Тришестое. Василиса Царевна — страница 18 из 52

– Ну, Иван, угодил ты мне. – Облизал царь Антип пальцы и за посох вновь взялся. – Хорошая у тебя хозяйка.

– Да? – не поверил Иван Царевич. Может, издевается над ним царь-батюшка. Ведь пирога-то так и не попробовал, а с голодухи, так чего хошь съешь – не подавишься.

– Истинно так! А теперь, невестушки мои дорогие, надлежит вам одежу мне новую к завтрему справить. Старая-то – вишь? – стараниями одной особы совсем в негодность пришла.

Царь Антип оттянул халат свой весь в масляных пятнах да потеках и на штаны с рубахой указал.

– Как, опять?! – возмутился Козьма.

– А ты цыц у меня! – пристукнул посохом царь Антип. – С тебя за енто спрос особый. Так что уж крале своей скажи, пущай на ентот раз расстарается.

Закручинился Козьма, волосы взлохматил, да чего тут скажешь – прав ведь царь-отец, везде прав, как ни крути…


И сызнова закипела работа. Стараются невесты, спешат. Времени не так много, а работы невпроворот. К тому ж иглы в ручках белых никогда не держали.

Милослава порылась в тюках своих, выудила моток крепкой мешковины, подергала в руках – неказиста, зато крепка. Да и какая еще ткань-то у купца зернового быть могёт, окромя мешковины той. А Козьма головой крутит, мол, не пойдеть, не по царю-батюшке материя сия. Милослава голос на него повышать не стала, а только глянула сверху вниз, тут и примолк Козьма. Куда ему супротив медведя энтого с голыми-то руками. А хоть и не с голыми, да и то боязно. А Милослава тем временем за дело принялась.

На мужа холстину прикинула, на глаз отмерила, угольком выкройки набросала и ну ножницами орудовать, только хруст да клацанье железное стоит. Покроила и шить принялась. Да чтоб крепче одежа вышла, суровую нить взяла.

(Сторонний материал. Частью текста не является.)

-- ==== Sys2Proof/Machine/HedgeTraffic.lean ====
section
/-!
DEFINITION. Requests on the Hedge: hold-back, arbitration, locked sequences, grants and responses (09 R428–R443).
-/
namespace Sys2Proof.Machine

/-! ## Locks (R437–R440) -/

/-- A broken sequence of master `m` at target `t` whose UNLOCK has not come. -/
def brokenKey (m t : Nat) : Nat := 8 + 8 * m + t
def HdgState.brokenOf (x : HdgState) (m t : Nat) : Option HLock := Tab.at_ none x.locks (brokenKey m t)
def HdgState.setLock (x : HdgState) (k : Nat) (l : Option HLock) : HdgState := { x with locks := Tab.set_ none x.locks k l }
def lockable (t : Nat) : Bool := t == tL2 || t == tDie || t == tQs
/-- The lock of target `t` breaks after `n` transfers (R439). -/
def State.breakLock (s : State) (h t n : Nat) : State :=
  match (s.hedge h).lockOf t with
  | none => s
  | some l =>
    let s1 := s.updHedge h (fun x => (x.setLock t none).setLock (brokenKey l.master t) (some { l with broken := true }))
    (s1.setBits (aHdg h + 4) 4).emit { err 0x0504 with loc := hubLoc h 5, d0 := l.master, d1 := t, d2 := n, hub := h }
/-- A lock is taken: requests of its master to other targets, and of other masters to its target, that wait are held and counted
(R435, R438). -/
def State.lockTaken (s : State) (h m t : Nat) : State :=
  let x := s.hedge h
  let own : HTxn → Bool := fun y => y.st == .waiting && y.req.master.val == m && y.target != t
  let other : HTxn → Bool := fun y => y.st == .waiting && y.req.master.val != m && y.target == t
  let s1 := s.updHedge h (fun y => { y with txns := y.txns.map (fun z => if own z then { z with st := .heldLock } else z) })
  (s1.count (aHdg h + 0x140 + 4 * m) (x.txns.filter own).length).count (aHdg h + 0x1C0 + 4 * t) (x.txns.filter other).length
/-- A request's part in locked sequences, at its grant: the state, and a response code other than SERVED. -/
def State.lockStep (s : State) (h : Nat) (x : HTxn) : State × Nat :=
  let m := x.req.master.val
  let t := x.target
  let g := s.hedge h
  let broken := (g.brokenOf m t).any (fun l => l.id == x.req.id)
  if broken && !x.req.lock then
    (if x.req.unlock then s.updHedge h (fun y => y.setLock (brokenKey m t) none) else s, 4)
  else if x.req.lock then
    if !(lockable t) || (g.heldBy m).isSome then (s, 1)
    else
      let l : HLock := ⟨m, x.req.id, 1, s.now, false, x.req.unlock⟩
      ((s.updHedge h (fun y => (y.setLock (brokenKey m t) none).setLock t (some l))).lockTaken h m t, 0)
  else match g.lockOf t with
  | none => (s, 0)
  | some l =>
    if l.master ≠ m || l.id ≠ x.req.id || l.done then (s, 0)
    else if 16 ≤ l.count || decide (l.at_ + 512 < s.now) then
      let s1 := s.breakLock h t (l.count + 1)
      (if x.req.unlock then s1.updHedge h (fun y => y.setLock (brokenKey m t) none) else s1, 4)
    else (s.updHedge h (fun y => y.setLock t (some { l with count := l.count + 1, done := x.req.unlock })), 0)

/-! ## At the target -/

/-- The queue or object of an Xkzq operation is absent (R417). -/
def State.xkzqAbsent (s : State) (r : HReq) : Bool :=
  r.xkzq && (match physOf r.addr.toNat with
    | .reg o => s.ident.absentAt o
    | _ => true)
/-- What a request does at its target once every check of its hub has passed: RESP, SOURCE, data. -/
def State.serve (s : State) (h : Nat) (x : HTxn) : State × Nat × Nat × Line :=
  let r := x.req
  let n := min r.bytes 64
  if s.xkzqAbsent r then (s, 3, 15, 0)
  else
    let c := s.hdgLocal h r.master.val r.addr.toNat n r.write r.xkzq
    if c.2.1 ≠ 0 then
      let ends := c.2.1 == 3 && ((s.hedge h).lockOf x.target).any (fun l => l.master == r.master.val)
      (if ends then c.1.updHedge h (fun y => y.setLock x.target none) else c.1, c.2.1, c.2.2.1, 0)
    else if r.xkzq then (c.1, 0, 0, 0)
    else if r.write then
      let w := c.1.busWrite h r.addr.toNat ((lineBytes r.data).take n)
      if w.2 then (w.1, 0, 0, 0) else (w.1.hdgError h r.master.val r.addr.toNat 2, 2, 15, 0)
    else
      let q := c.1.busRead h r.addr.toNat n
      match q.2 with
      | .ok bs => (q.1, 0, 0, lineOf bs)
      | .poison _ => (q.1, 1, x.target, 0)
      | .unrouted => (q.1.hdgError h r.master.val r.addr.toNat 2, 2, 15, 0)

/-! ## Hold-back (R433, R435) -/

/-- An earlier outstanding request of the same master and ID goes to another target; over HUBX, of the same master of the other
hub. -/
def heldForOrder (earlier : List HTxn) (r : HReq) (org : Option Nat) (t : Nat) : Bool :=
  earlier.any (fun y => y.req.master == r.master && y.org.map (fun o => o.2) == org && y.req.id == r.id && y.target != t && y.target != noTarget)
/-- Counts of a request that is held. -/
def State.countHeld (s : State) (h m t : Nat) : TxnState → State
  | .heldOrder => s.count (aHdg h + 0x100 + 4 * m) 1
  | .heldLock => s.count (aHdg h + 0x140 + 4 * m) 1
  | .waiting => if ((s.hedge h).lockOf t).any (fun l => l.master != m) then s.count (aHdg h + 0x1C0 + 4 * t) 1 else s
  | _ => s
def State.firstState (s : State) (h : Nat) (earlier : List HTxn) (r : HReq) (org : Option Nat) (t : Nat) : TxnState :=
  if heldForOrder earlier r org t then .heldOrder
  else if (s.hedge h).heldForLock r.master.val t then .heldLock
  else .waiting

/-! ## Requests -/

/-- The gate of a core that goes down takes no request of its core (R446). -/
def State.portShut (s : State) (h m : Nat) : Bool := decide (1 ≤ m) && decide (m ≤ 4) && s.gateClosed h (21 + m)
/-- A request joins the outstanding ones of hub `h`, with the next number. -/
def State.addTxn (s : State) (h : Nat) (x : HTxn) : State :=
  s.updHedge h (fun y => { y with txns := y.txns ++ [{ x with key := y.next }], next := y.next + 1 })
/-- A request as the matrix of hub `h` takes it; `org` names the request of the other hub that it stands for. -/
def State.txnOf (s : State) (h : Nat) (r : HReq) (org : Option (Nat × Nat)) : State × HTxn :=
  let m := r.master.val
  let a := r.addr.toNat
  let n := min r.bytes 64
  let t := (s.targetOf h a n).getD noTarget
  if s.xkzqAbsent r then (s, ⟨r, noTarget, .granted, 3, 15, 0, 0, 0, org⟩)
  else if s.matrixStops h m a n r.write then
    let c := s.hdgLocal h m a n r.write r.xkzq
    (c.1, ⟨r, noTarget, .granted, c.2.1, c.2.2.1, 0, 0, 0, org⟩)
  else if r.lock && ((s.hedge h).heldBy m).isSome then (s, ⟨r, t, .granted, 1, t, 0, 0, 0, org⟩)
  else
    let st := s.firstState h (s.hedge h).txns r (org.map (fun o => o.2)) t
    (s.countHeld h m t st, ⟨r, t, st, 0, 0, 0, 0, 0, org⟩)
/-- A request that came over HUBX is done: the one it stands for is, with the same response. -/
def State.crossBack (s : State) (h : Nat) (x : HTxn) : State :=
  match x.org, x.st with
  | some o, .granted => s.updHedge (1 - h) (fun y => { y with txns := y.txns.map (fun z =>
      if z.key = o.1 then { z with st := .granted, code := x.code, source := x.source, data := x.data } else z) })
  | _, _ => s
/-- A request reaches the matrix of hub `h`. -/
def State.arriveTxn (s : State) (h : Nat) (r : HReq) (org : Option (Nat × Nat)) : State :=
  let q := s.txnOf h r org
  (q.1.addTxn h q.2).crossBack h q.2
/-- HEDGE_REQUEST: it is accepted while its master has fewer than 32 outstanding, and is granted at the end of a ck
(R428, R429). -/
def State.request (s : State) (h : Nat) (r : HReq) : State :=
  let m := r.master.val
  if s.hasMaster h m = false || 32 ≤ s.outstanding h m || s.portShut h m then s else s.arriveTxn h r none
def execHedgeRequest (h : Hub) (r : HReq) (s : State) : Host.Outcome State Fault Refusal := .next (s.request h.val r)

/-! ## Grants -/

/-- Replace the transaction at place `i`. -/
def State.setTxn (s : State) (h i : Nat) (f : HTxn → HTxn) : State :=
  s.updHedge h (fun y => { y with txns := y.txns.modify i f })
/-- The transaction at place `i` is done, with RESP, SOURCE and data. -/
def State.doneAt (s : State) (h i : Nat) (x : HTxn) (r : Nat × Nat × Line) : State :=
  let f : HTxn → HTxn := fun y => { y with st := .granted, code := r.1, source := r.2.1, data := r.2.2, seq := (s.hedge h).next }
  ((s.setTxn h i f).updHedge h (fun y => { y with next := y.next + 1 })).crossBack h (f x)
/-- The transaction at place `i` goes to the other hub, where it is a request of HUBX (R414). -/
def State.crossAt (s : State) (h i : Nat) (x : HTxn) : State :=
  let c := s.hdgLocal h x.req.master.val x.req.addr.toNat (min x.req.bytes 64) x.req.write x.req.xkzq
  if c.2.1 ≠ 0 then c.1.doneAt h i x (c.2.1, c.2.2.1, 0)
  else (c.1.setTxn h i (fun y => { y with st := .crossing })).arriveTxn (1 - h) { x.req with master := 10 } (some (x.key, x.req.master.val))
/-- Grant the transaction at place `i` (R434: its effect is visible from then on). -/
def State.grantAt (s : State) (h i : Nat) (x : HTxn) : State :=
  let l := s.lockStep h x
  let s1 :=
    if l.2 ≠ 0 then l.1.doneAt h i x (l.2, x.target, 0)
    else if x.target = tHubx then l.1.crossAt h i x
    else
      let r := l.1.serve h x
      r.1.doneAt h i x r.2
  s1.updHedge h (fun y => { y with last := Tab.set_ 0 y.last x.target (x.req.master.val + 1) })

/-- Place `i` may be granted: it waits, its master holds no lock elsewhere, no earlier request of its master to its target waits,
and the target is free for its master (R431, R435, R438). -/
def HdgState.mayGrant (x : HdgState) (t i : Nat) (y : HTxn) : Bool :=
  y.target == t && y.st == .waiting && x.hasSlot t && !(x.heldForLock y.req.master.val t) &&
  (x.txns.take i).all (fun z => z.req.master != y.req.master || z.target != t || z.past) &&
  (x.lockOf t).all (fun l => l.master == y.req.master.val)
/-- Arbitration order: priority, then the first master after the one granted last (R428). -/
def State.arbKey (s : State) (h t m : Nat) : Nat :=
  let prio := fld (s.reg (aHdg h + 0x40 + 4 * m)) 0 2
  let last := Tab.at_ 0 (s.hedge h).last t
  (3 - prio) * 16 + (m + 12 - last % 12) % 12
/-- The place that target `t` grants next. -/
def State.nextGrant (s : State) (h t : Nat) : Option (Nat × HTxn) :=
  let x := s.hedge h
  (((List.range x.txns.length).zip x.txns).filter (fun e => x.mayGrant t e.1 e.2)).foldl (fun m e => match m with
    | none => some e
    | some b => if s.arbKey h t e.2.req.master.val < s.arbKey h t b.2.req.master.val then some e else some b) none
/-- A target grants one request in a ck (R428). -/
def State.grantOne (s : State) (h t : Nat) : State :=
  match s.nextGrant h t with
  | none => s
  | some e => s.grantAt h e.1 e.2
/-- The end of a ck on the Hedge: grants at every target, the bridges last, so that what crosses is granted in a later ck. -/
def State.hedgeCk (s : State) : State :=
  let ts := [0, 1, 2, 3, 4, 6, 7].flatMap (fun t => [(0, t), (1, t)]) ++ [(0, tHubx), (1, tHubx)]
  (((ts.foldl (fun u e => u.grantOne e.1 e.2) s).hdgForget 0).hdgForget 1)

/-! ## Responses -/

/-- The first transaction of a list that satisfies `p`, with its place. -/
def findAt (p : HTxn → Bool) : List HTxn → Nat → Option (Nat × HTxn)
  | [], _ => none
  | x :: xs, i => if p x then some (i, x) else findAt p xs (i + 1)
/-- PERI answers in order of arrival: nothing that arrived there before it is unanswered (R425). -/
def HdgState.periFirst (x : HdgState) (y : HTxn) : Bool :=
  y.target != tPeri || x.txns.all (fun z => z.target != tPeri || z.st != .granted || decide (y.seq ≤ z.seq))
/-- What stands in the other hub for transaction `x` of hub `h`. -/
def HTxn.standsFor (y : HTxn) (x : HTxn) : Bool := y.org.any (fun o => o.1 == x.key)
/-- The UNLOCK transfer `x` completes: the lock of its target ends (R438). -/
def HdgState.unlocked (y : HdgState) (x : HTxn) : HdgState :=
  if x.req.unlock && (y.lockOf x.target).any (fun l => l.done && l.master == x.req.master.val) then y.setLock x.target none else y
/-- The oldest request of one ID is answered, once it is done; PERI answers in order of arrival (R425, R432, R441). What stands for
it in the other hub is answered with it. -/
def State.respond (s : State) (h m : Nat) (id : BitVec 5) : State :=
  let g := s.hedge h
  match findAt (fun x => x.req.master.val == m && x.req.id == id && x.org.isNone) g.txns 0 with
  | none => s
  | some (i, x) =>
    let other := s.hedge (1 - h)
    if x.st ≠ .granted || !(g.periFirst x) || !((other.txns.filter (fun y => y.standsFor x)).all other.periFirst) then s
    else
      let s1 := s.updHedge h (fun y => ({ y with txns := y.txns.eraseIdx i } : HdgState).unlocked x)
      let s2 := if x.target = tHubx then s1.updHedge (1 - h) (fun y => { y with txns := y.txns.filter (fun z => !(z.standsFor x)) }) else s1
      s2.answer (lineDWord x.data 0) (x.code + 8 * x.source)
def execHedgeResponse (h : Hub) (m : Master) (id : BitVec 5) (s : State) : Host.Outcome State Fault Refusal :=
  .next (s.respond h.val m.val id)

/-- A held request of master `m` at place `i` whose cause has ended joins its target's queue. -/
def State.releaseAt (h m : Nat) (s : State) (i : Nat) : State :=
  let txns := (s.hedge h).txns
  match txns[i]? with
  | none => s
  | some x =>
    if x.req.master.val == m && (x.st == .heldOrder || x.st == .heldLock) then
      let st := s.firstState h (txns.take i) x.req (x.org.map (fun o => o.2)) x.target
      if st = x.st then s else (s.countHeld h m x.target st).setTxn h i (fun y => { y with st := st })
    else s
def State.releaseHeld (s : State) (h m : Nat) : State :=
  (List.range (s.hedge h).txns.length).foldl (State.releaseAt h m) s
def execHoldbackRelease (h : Hub) (m : Master) (s : State) : Host.Outcome State Fault Refusal := .next (s.releaseHeld h.val m.val)

/-- More than 512 ck have passed since the lock's first grant and its UNLOCK has not been granted (R439, R440). -/
def State.lockTimeout (s : State) (h t : Nat) : State :=
  match (s.hedge h).lockOf t with
  | some l => if decide (l.at_ + 512 < s.now) && !l.done then s.breakLock h t l.count else s
  | none => s
def execLockTimeout (h : Hub) (t : Target) (s : State) : Host.Outcome State Fault Refusal := .next (s.lockTimeout h.val t.val)

end Sys2Proof.Machine
end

А игла острая, все норовит в пальчик нежный впиться – уколоть. Терпит Милослава, куда деваться, губы только сильнее сжимает. Наметала на скорую руку широким стяжком и залюбовалась работой своей. Это ж надо, какая пригожая крепкая рубаха вышла! Со штанами дело быстрее пошло, руку, почитай, набила Милослава: так и вертит иголкой, только нитка жужжит, что твоя машинка швейная.

Закончила шить Милослава, а тут и утюги подоспели, раскалились. Козьма одёжу на столе растягивает, а Милослава в стол ее утюгом закатывает – по нраву ей занятие то пришлось, прямо скажем, по ей. Так втирала-гладила, что кое-где обуглилась мешковина, истончилась. Но то не беда, так даже красипше вышло. Вот уж тесть дорогой обрадуется!..


Глафира тоже в этот раз решила не ударить в грязь лицом, к делу подошла со всей сурьезностью. Что материя! Из материи любой дурак сшить сможет, а вот связать!..

Видала она, и не единожды, как нянька ее вяжет. Скоренько у няньки получалось: спицы цикают тихонечко, а из-под них будто по волшебству чулок али рукавица выходит. А уж если крючком вязать зачнет – глаз не оторвешь. Так вот, Глафира видеть-то видела, ан сама вязать не пробовала. Но считала, будто сложности в том никакой нет. Ведь ежели холопка какая управилась, так ей, дочери боярской, и вовсе раз плюнуть!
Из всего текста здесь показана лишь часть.